Stored data entries:
----------

/-- Settles O12: the disposition decides, and entry to dense mode is `denseBegun` with DENSE-ENTERED raised. -/
theorem recordOffers : Obligations.RecordOffers := by
  refine ⟨fun r s h => offerRecord_discarded (disposition_halted h), fun r s h hdense => offerRecord_suppressed ?_,
    fun r s h hdense hcls => offerRecord_discarded ?_, fun r s h hhit hevent => ?_⟩
  · simp [disposition, h, hdense]
  · simp [disposition, h, hdense, hcls]
  · intro limit admitted
    have hdisp : disposition r s = if s.outlet.records.length < limit then .admitted else .dropped :=
      (disposition_running h hhit hevent).trans (by rw [recordLimit_eq])
    refine ⟨fun hfull => ?_, fun hroom hstays => ?_, fun hroom hdense hhigh => ?_⟩
    · rw [if_neg (Nat.not_lt.mpr hfull)] at hdisp
      rw [offerRecord_dropped hdisp]
      cases r <;> rfl
    · rw [if_pos hroom] at hdisp
      refine offerRecord_admitted hdisp (Bool.eq_false_iff.mpr fun henters => ?_)
      obtain ⟨hoff, hhigh⟩ := entersDense_pushRecord_iff.mp henters
      rcases hstays with hdense | hlow
      · exact Bool.false_ne_true (hoff.symm.trans hdense)
      · omega
    · rw [if_pos hroom] at hdisp
      obtain ⟨hon, hcut, hbuffer, hlost, hmark0, hmark1, hpending, htrail⟩ :=
        offerRecord_enters_fields hdisp (entersDense_pushRecord_iff.mpr ⟨hdense, hhigh⟩)
      have htiming : (pushRecord r s).active.test.cutTiming = s.active.test.cutTiming := rfl
      refine ⟨hon, fun ht => ?_, fun ht => ?_, hlost, hmark0, hmark1, hpending, htrail⟩
      all_goals
        rw [hcut, hbuffer, denseBegun_outlet, htiming, ht]
        exact ⟨rfl, rfl⟩

/-! ## The offer to pass-through (R3, R147) -/

theorem cardForwards_iff {k : Card} {channels : Vector ChannelEntry 32} :
    cardForwards k channels = true ↔ ∃ l : Fin 8, channels[laneChan k l].forward = true := by
  simp [cardForwards, cardChans]

/-- Settles O11: the offer's three outcomes and the card's entries are read off `offerPass` and `offerSample`. -/
theorem passThroughOffer : Obligations.PassThroughOffer := by
  refine ⟨fun p s h => ?_, fun p s h => ?_, fun p s h hcut hfull => ?_, fun p s h hcut hroom => ?_, fun f k s h => ?_,
    fun f k s h => ?_, fun f x s => exec_sample_of_framePasses, fun f s => exec_settle_of_framePasses⟩
  · simp [offerPass, h]
  · simp [offerPass, h]
  · have hfull : Config.passCapacity ≤ s.outlet.passBuffer.length := hfull
    rw [offerPass, if_neg (by simp [h, hcut]), if_pos hfull]
    rfl
  · have hroom : ¬Config.passCapacity ≤ s.outlet.passBuffer.length := Nat.not_le.mpr hroom
    simp [offerPass, h, hcut, hroom, State.onOutlet]
  · exact if_pos (cardForwards_iff.mpr h)
  · refine if_neg fun hforwards => ?_
    obtain ⟨l, hl⟩ := cardForwards_iff.mp hforwards
    exact Bool.false_ne_true ((h l).symm.trans hl)

end Sys2Proof.Machine

/-! # The tick tracker -/

namespace Sys2Proof.Machine

theorem Reported.offerSample (f : Frame) (k : Card) (s : State) : Reported s (offerSample f k s) := by
  unfold Machine.offerSample
  split
  · exact .offerPass _ s
  · exact .refl s

/-! ## The verdict on a SAMPLE frame (R7) -/

section
variable {last expected : Option Tick} {start n : Nat}

theorem sampleVerdict_overlap (h : (∃ b, last = some b ∧ start + n ≤ b) ∨ (∃ e, expected = some e ∧ start < e) ∨
    ∃ b, expected = none ∧ last = some b ∧ start < b) : sampleVerdict last expected start n = .overlap := by
  unfold sampleVerdict
  rcases h with ⟨b, rfl, hb⟩ | ⟨e, rfl, he⟩ | ⟨b, rfl, rfl, hb⟩
  · simp [hb]
  · simp [he, he.ne]
  · simp [Nat.not_le.mpr hb]

theorem sampleVerdict_taken (hlast : ∀ b, last = some b → b < start + n)
    (h : expected = some start ∨ (expected = none ∧ ∀ b, last = some b → b ≤ start)) :
    sampleVerdict last expected start n = .taken := by
  unfold sampleVerdict
  cases last with
  | none => rcases h with rfl | ⟨rfl, -⟩ <;> simp
  | some b =>
    have hb := Nat.not_le.mpr (hlast b rfl)
    rcases h with rfl | ⟨rfl, h⟩
    · simp [hb]
    · simp [hb, h b rfl]

theorem sampleVerdict_gap {e : Tick} (hlast : ∀ b, last = some b → b < start + n) (he : expected = some e)
    (h : e < start) : sampleVerdict last expected start n = .gap := by
  unfold sampleVerdict
  subst he
  cases last with
  | none => simp [h.ne', h.not_gt]
  | some b => simp [h.ne', h.not_gt, Nat.not_le.mpr (hlast b rfl)]

end

section
variable {x : SampleFrame} {s : State}

theorem trackSample_overlap (hphase : s.controller.phase ≠ .idle)
    (h : sampleVerdict s.tracker.last s.tracker.expected[x.card] x.start x.sets.length = .overlap) :
    trackSample x s = reportFault .tickOverlap (some x.card.val) s := by
  rw [trackSample, if_neg hphase, h]

theorem trackSample_taken (hphase : s.controller.phase ≠ .idle)
    (h : sampleVerdict s.tracker.last s.tracker.expected[x.card] x.start x.sets.length = .taken) :
    trackSample x s = sampleTaken x (drainCard x.card s) := by
  rw [trackSample, if_neg hphase, h]

theorem trackSample_gap (hphase : s.controller.phase ≠ .idle)
    (h : sampleVerdict s.tracker.last s.tracker.expected[x.card] x.start x.sets.length = .gap) :
    trackSample x s = sampleGap x (drainCard x.card s) := by
  rw [trackSample, if_neg hphase, h]

end

/-! ## A SETTLE frame (R10, R14) -/

section
variable {b : Tick} {s : State}

theorem trackSettle_waits (hphase : s.controller.phase ≠ .idle) (hpass : s.tracker.passInProgress = true)
    (h : s.tracker.waiting = none) : trackSettle b s = s.onTracker fun t => { t with waiting := some b } := by
  rw [trackSettle, if_neg hphase, if_pos hpass, h]

theorem trackSettle_second (hphase : s.controller.phase ≠ .idle) (hpass : s.tracker.passInProgress = true)
    (h : s.tracker.waiting ≠ none) : trackSettle b s = reportFault .settleDisorder none s := by
  obtain ⟨l, hl⟩ := Option.ne_none_iff_exists'.mp h
  rw [trackSettle, if_neg hphase, if_pos hpass, hl]

theorem trackSettle_disordered (hphase : s.controller.phase ≠ .idle) (hpass : s.tracker.passInProgress = false)
    (h : ∃ l, s.tracker.last = some l ∧ b ≤ l) : trackSettle b s = reportFault .settleDisorder none s := by
  obtain ⟨l, hl, hle⟩ := h
  rw [trackSettle, if_neg hphase, if_neg (by simp [hpass]), if_pos (by simp [settleDisordered, hl, hle])]

theorem trackSettle_accepted (hphase : s.controller.phase ≠ .idle) (hpass : s.tracker.passInProgress = false)
    (h : ∀ l, s.tracker.last = some l → l < b) : trackSettle b s = settleAccepted b s := by
  rw [trackSettle, if_neg hphase, if_neg (by simp [hpass]), if_neg]
  cases hlast : s.tracker.last with
  | none => simp [settleDisordered]
  | some l => simpa [settleDisordered] using h l hlast
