-- ==== Sys2Proof/Machine/State/Lines.lean ====
section
/-!
DEFINITION. Line lanes, mate lanes and tributary ports (03_lanes_ports.md), less their journalled records.
-/
namespace Sys2Proof.Machine

/-- What the PCS of an Ethernet lane reports (R65, R66). -/
structure PcsCond where
  sync : Bool
  anegDone : Bool
  blockLock : Bool
  hiBer : Bool
  deriving DecidableEq, Repr

/-- One line lane. -/
structure Lane where
  config : Bool
  /-- The signal-level detector and the transition detector report no-signal (R60, R61). -/
  sigLow : Bool
  noTrans : Bool
  cdrLocked : Bool
  active : Bool
  /-- The near-end CTLE setting in use (R64). -/
  ctle : BitVec 4
  pcs : PcsCond
  linkUp : Bool
  gen : BitVec 3
  chk : BitVec 3
  chkLock : Bool
  patErrs : Nat
  loop : BitVec 2
  pauseDiscards : Nat
  /-- Wake bursts sent once on the lane (R548) are outputs; nothing is held. -/
  frozen : Bool
  deriving DecidableEq, Repr

def Lane.reset : Lane :=
  { config := false, sigLow := true, noTrans := true, cdrLocked := false, active := false, ctle := 0,
    pcs := ⟨false, false, false, true⟩, linkUp := false, gen := 0, chk := 0, chkLock := false, patErrs := 0, loop := 0,
    pauseDiscards := 0, frozen := false }

/-- One mate lane (R74 to R77). -/
structure MateLane where
  locked : Bool
  identified : Bool
  deskewed : Bool
  partner : BitVec 2
  inverted : Bool
  loop : BitVec 2
  gen : BitVec 3
  chk : BitVec 3
  chkLock : Bool
  deriving DecidableEq, Repr

def MateLane.reset : MateLane := ⟨false, false, false, 0, false, 0, 0, 0, false⟩

/-- One tributary port: clock, transmit store and frame aligner (R80 to R85). -/
structure TribPort where
  clkLoss : Bool
  fallback : Bool
  txSlips : Nat
  /-- Frame aligner: φ0 recorded, frames counted within range, alignment, build-out d (R83). -/
  phi0 : Option (BitVec 8)
  count : Nat
  aligned : Bool
  buildOut : BitVec 9
  loop : BitVec 2
  deriving DecidableEq, Repr

def TribPort.reset : TribPort := ⟨false, false, 0, none, 0, false, 0, 0⟩

/-- Chapter 3. -/
structure LineState where
  lanes : Tab Lane
  mates : Tab MateLane
  tribs : Tab TribPort
  /-- Short-mode source slips per grain EID of a port (R24). -/
  shortSlips : Tab Nat
  deriving DecidableEq, Repr

def LineState.reset : LineState := ⟨[], [], [], []⟩

/-- The journalled records of chapter 3: LANE_CFG, the mate record, TRIB_CFG. -/
structure LineCfg where
  lane : Tab Word
  mate : Tab Word
  trib : Tab Half
  deriving DecidableEq, Repr

def LineCfg.reset : LineCfg := ⟨[], [], []⟩

/-- The reset value of LANE_CFG, which a mate record shares (R74; log entry 4). -/
def laneCfgReset : Word := 0x0080_001A_0000_0000

/-- The reset value of TRIB_CFG. -/
def tribCfgReset : Half := 0x0005_0000

end Sys2Proof.Machine
end

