-- ==== Sys2Proof/Machine/State/Pair.lean ====
section
/-!
DEFINITION. Paired operation (16_paired_operation.md): the token, the pair state, the mate link and mirroring.
-/
namespace Sys2Proof.Machine

/-- Pair states, coded as STATE of PAIR_STATUS (Table 16.1). -/
inductive PairMode where
  | alone
  | syncing
  | standby
  | active
  | handover
  | faulted
  deriving DecidableEq, Repr

/-- The last status block of the partner: its words 0 to 3 (R514). -/
structure Peer where
  w0 : Word
  w1 : Word
  w2 : Word
  w3 : Word
  deriving DecidableEq, Repr

def Peer.none : Peer := ⟨0, 0, 0, 0⟩

/-- A reply that waits for the standby's acknowledgement (R519): mirror sequence, the command with its answer, and the time limit. -/
structure MirrorWait where
  seq : Nat
  cmd : Cmd
  cls : Nat
  op : Nat
  status : Nat
  detail : Nat
  data : List Word
  limit : Nat
  deriving DecidableEq, Repr

/-- Chapter 16. Times are frames of the time base. -/
structure PairState where
  mode : PairMode
  /-- The state before a handover was agreed. -/
  before : PairMode
  /-- Role as acted (R507): home. -/
  home : Bool
  strapConflict : Bool
  token : Bool
  /-- ACT_OUT as driven; and as asked for the next tick. -/
  actOut : Bool
  actOutNext : Option Bool
  /-- ACT_CLAIM driven low by this unit; its level as last sampled, true high. -/
  driving : Bool
  claimHigh : Bool
  /-- A claim was driven and its readback is due. -/
  readback : Bool
  /-- Cause code the claim's success records (Table 16.2). -/
  claimCause : Nat
  /-- A partner that waited in vain for the mate link claims no earlier than this (R513). -/
  claimAfter : Nat
  /-- Since when the line is low although the partner does not hold it (Table 16.7). -/
  claimLowSince : Option Nat
  /-- Both units were seen to hold the token (R525). -/
  dual : Bool
  mateUp : Bool
  badBlocks : Nat
  inStep : Bool
  /-- Stale: this unit as standby, or the partner as the active marks it (R519). -/
  stale : Bool
  peer : Peer
  lastCause : Nat
  wtrEnd : Option Nat
  phase : Half
  /-- Frames the phase error has lain within ±4 ns, as last measured. -/
  stepGood : Nat
  /-- Paths and queues out of step. -/
  outOfStep : List Nat
  mirrorSent : Nat
  mirrorRecv : Nat
  mirrorAcked : Nat
  badMessages : Nat
  resyncAsked : Bool
  waits : List MirrorWait
  /-- On the active, the sequence that ends the synchronisation it has sent (R520). -/
  syncSeq : Option Nat
  /-- On the standby, a synchronisation is being received. -/
  image : Bool
  holdHandback : Bool
  lockStandby : Bool
  standbyHold : Bool
  /-- A handover proposed or agreed: H, whether agreed, this unit gives, and when it was proposed (frames of the time base). -/
  hand : Option Nat
  handAgreed : Bool
  handGive : Bool
  handFrom : Nat
  handCause : Nat
  /-- Code this unit sends in word 2 of its status block. -/
  handCode : Nat
  bootWaitEnd : Option Nat
  /-- Stage mismatches in consecutive frames (R511). -/
  mismatches : Nat
  /-- The first lock to the active's frame phase since the link came up is still to come. -/
  phaseSet : Bool
  /-- PAIR_FORCE waits for the next tick: take, or release. -/
  force : Option Bool
  deriving DecidableEq, Repr

def PairState.reset : PairState :=
  { mode := .alone, before := .alone, home := false, strapConflict := false, token := false, actOut := false, actOutNext := none,
    driving := false, claimHigh := true, readback := false, claimCause := 0, claimAfter := 0, claimLowSince := none, dual := false, mateUp := false, badBlocks := 0,
    inStep := false, stale := false, peer := .none, lastCause := 0, wtrEnd := none, phase := 0x8000_0000, stepGood := 0, 
    outOfStep := [], mirrorSent := 0, mirrorRecv := 0, mirrorAcked := 0, badMessages := 0, resyncAsked := false, waits := [],
    syncSeq := none, image := false, holdHandback := false, lockStandby := false, standbyHold := false, hand := none, handAgreed := false,
    handGive := false, handFrom := 0, handCause := 0, handCode := 0, bootWaitEnd := none, mismatches := 0, phaseSet := false,
    force := none }

/-- The reset value of PAIR_CFG. -/
def pairCfgReset : Word := 0x712C_07D0_0000_0000

end Sys2Proof.Machine
end

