-- ==== Sys2Proof/Machine/Command.lean ====
section
/-!
DEFINITION. Commands and their replies (12_commands.md): status codes, steps 6 to 10 of R401, replies, the reply cache, deferred replies.
-/
namespace Sys2Proof.Machine

/-- Status codes (Table 12.8). -/
def stOk : Nat := 0x00
def stPending : Nat := 0x01
def stBadLength : Nat := 0x10
def stBadOpcode : Nat := 0x11
def stBadParam : Nat := 0x12
def stAuthFail : Nat := 0x13
def stReplay : Nat := 0x14
def stNotPermitted : Nat := 0x15
def stLocked : Nat := 0x16
def stQuota : Nat := 0x17
def stBusy : Nat := 0x18
def stContract : Nat := 0x19
def stNoResource : Nat := 0x1A
def stBlocked : Nat := 0x1B
def stState : Nat := 0x1C
def stInternal : Nat := 0x20

/-- Privileges (Table 12.5). -/
def TEN : Nat := 0
def OPR : Nat := 1
def SUP : Nat := 2

/-- What a command's handling answers. -/
inductive Answer where
  /-- Done: the new state and the reply data. -/
  | ok (s : State) (data : List Word)
  /-- ACCEPTED_PENDING. -/
  | pend (s : State) (data : List Word)
  /-- Refused with a status and DETAIL; the state holds the effects the rule attaches to the refusal itself (R409). -/
  | no (status detail : Nat) (s : State) (data : List Word)
  /-- The reply follows later (R405). -/
  | later (s : State) (w : Waits)

/-- A refusal with no effect. -/
def refuse (status detail : Nat) (s : State) : Answer := .no status detail s []

/-- BAD_PARAM of a parameter word. -/
def badParam (i : Nat) (s : State) : Answer := refuse stBadParam i s

/-- The first check that fails, as (failed, status, detail). -/
def firstFail (cs : List (Bool × Nat × Nat)) : Option (Nat × Nat) := (cs.find? (·.1)).map (·.2)

/-- Go on when no check fails. -/
def unlessFail (s : State) (cs : List (Bool × Nat × Nat)) (k : Answer) : Answer :=
  match firstFail cs with
  | some (st, d) => refuse st d s
  | none => k

/-- Parameter word i of a command; absent words read 0. -/
def Cmd.word (c : Cmd) (i : Nat) : Word := nth 0 c.words i

/-- The claimed privilege as a number. -/
def Cmd.rank (c : Cmd) : Nat := c.priv.toNat

/-- The sender's T-ID as a number. -/
def Cmd.t (c : Cmd) : Nat := c.tid.toNat

/-- An object's owner fits the sender: ownership limits only TEN senders (R384). -/
def Cmd.owns (c : Cmd) (owner : Nat) : Bool := decide (c.rank ≠ TEN) || decide (owner = c.t)

/-- TENANT_REC of a tenant. -/
def State.tenant (s : State) (t : Nat) : Rec2 := s.cfg.cmd.tenants.look (0, 0) t

def tenState (r : Rec2) : Nat := fld r.1 63 62
def tenMaxPriv (r : Rec2) : Nat := fld r.1 61 60
def tenPorts (r : Rec2) : Nat := fld r.1 59 56

def State.tenantKeys (s : State) (t : Nat) : TenantKeys := s.cmd.keys.look TenantKeys.reset t

def State.setTenantKeys (s : State) (t : Nat) (k : TenantKeys) : State :=
  { s with cmd.keys := s.cmd.keys.put TenantKeys.reset t k }

/-- The key of a slot. -/
def TenantKeys.key (k : TenantKeys) (slot : Bool) : Option Key := if slot then k.key1 else k.key0
def TenantKeys.res (k : TenantKeys) (slot : Bool) : BitVec 32 := if slot then k.res1 else k.res0
def TenantKeys.low (k : TenantKeys) (slot : Bool) : Bool := if slot then k.low1 else k.low0
def TenantKeys.setKey (k : TenantKeys) (slot : Bool) (v : Option Key) : TenantKeys :=
  if slot then { k with key1 := v } else { k with key0 := v }
def TenantKeys.setRes (k : TenantKeys) (slot : Bool) (v : BitVec 32) : TenantKeys :=
  if slot then { k with res1 := v } else { k with res0 := v }
def TenantKeys.setLow (k : TenantKeys) (slot : Bool) (v : Bool) : TenantKeys :=
  if slot then { k with low1 := v } else { k with low0 := v }

/-- Tenant 0 has no ACTIVE slot (R394). -/
def State.commissioning (s : State) : Bool :=
  let k := s.tenantKeys 0
  k.key0.isNone && k.key1.isNone

/-- The key region's entry for a slot is written or taken out (R500). -/
def State.journalKey (s : State) (t : Nat) (slot : Bool) (e : Option KeyEntry) : State :=
  let rest := s.jr.keys.filter fun x => !(decide (x.tid = t) && x.slot == slot)
  { s with jr.keys := rest ++ e.toList, jr.lastSeq := s.jr.lastSeq + 1 }

/-- RES after a command of a slot with an accepted SEQ: it is raised when SEQ has come within 4,096 of it (R399). -/
def reserveOf (res : BitVec 32) (seq : Nat) : BitVec 32 :=
  if res.toNat < seq + 4096 then BitVec.ofNat 32 (Nat.min (seq + 65536) 0xFFFF_FFFF) else res

/-- RES of a slot is written to the journal. -/
def State.reserve (s : State) (t : Nat) (slot : Bool) (key : Key) (r : BitVec 32) : State :=
  (s.setTenantKeys t ((s.tenantKeys t).setRes slot r)).journalKey t slot (some ⟨t, slot, key, r⟩)

/-- A command port. -/
def State.port (s : State) (n : Nat) : CmdPort := s.cmd.ports.look CmdPort.reset n

def State.setPort (s : State) (n : Nat) (p : CmdPort) : State :=
  { s with cmd.ports := s.cmd.ports.put CmdPort.reset n p }

def State.portCfg (s : State) (n : Nat) : PortCfg := s.cfg.cmd.ports.look PortCfg.reset n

----------

▶ [TASK ITEM]: If a line comes after the one that contains "(disposition_running h hhit", leave it out; return every line of the entries up to that point exactly, starting with the first, with that line included.

▶ [SOLVED EXERCISE]:
/-- Settles O12: the disposition decides, and entry to dense mode is `denseBegun` with DENSE-ENTERED raised. -/
theorem recordOffers : Obligations.RecordOffers := by
  refine ⟨fun r s h => offerRecord_discarded (disposition_halted h), fun r s h hdense => offerRecord_suppressed ?_,
    fun r s h hdense hcls => offerRecord_discarded ?_, fun r s h hhit hevent => ?_⟩
  · simp [disposition, h, hdense]
  · simp [disposition, h, hdense, hcls]
  · intro limit admitted
    have hdisp : disposition r s = if s.outlet.records.length < limit then .admitted else .dropped :=
      (disposition_running h hhit hevent).trans (by rw [recordLimit_eq])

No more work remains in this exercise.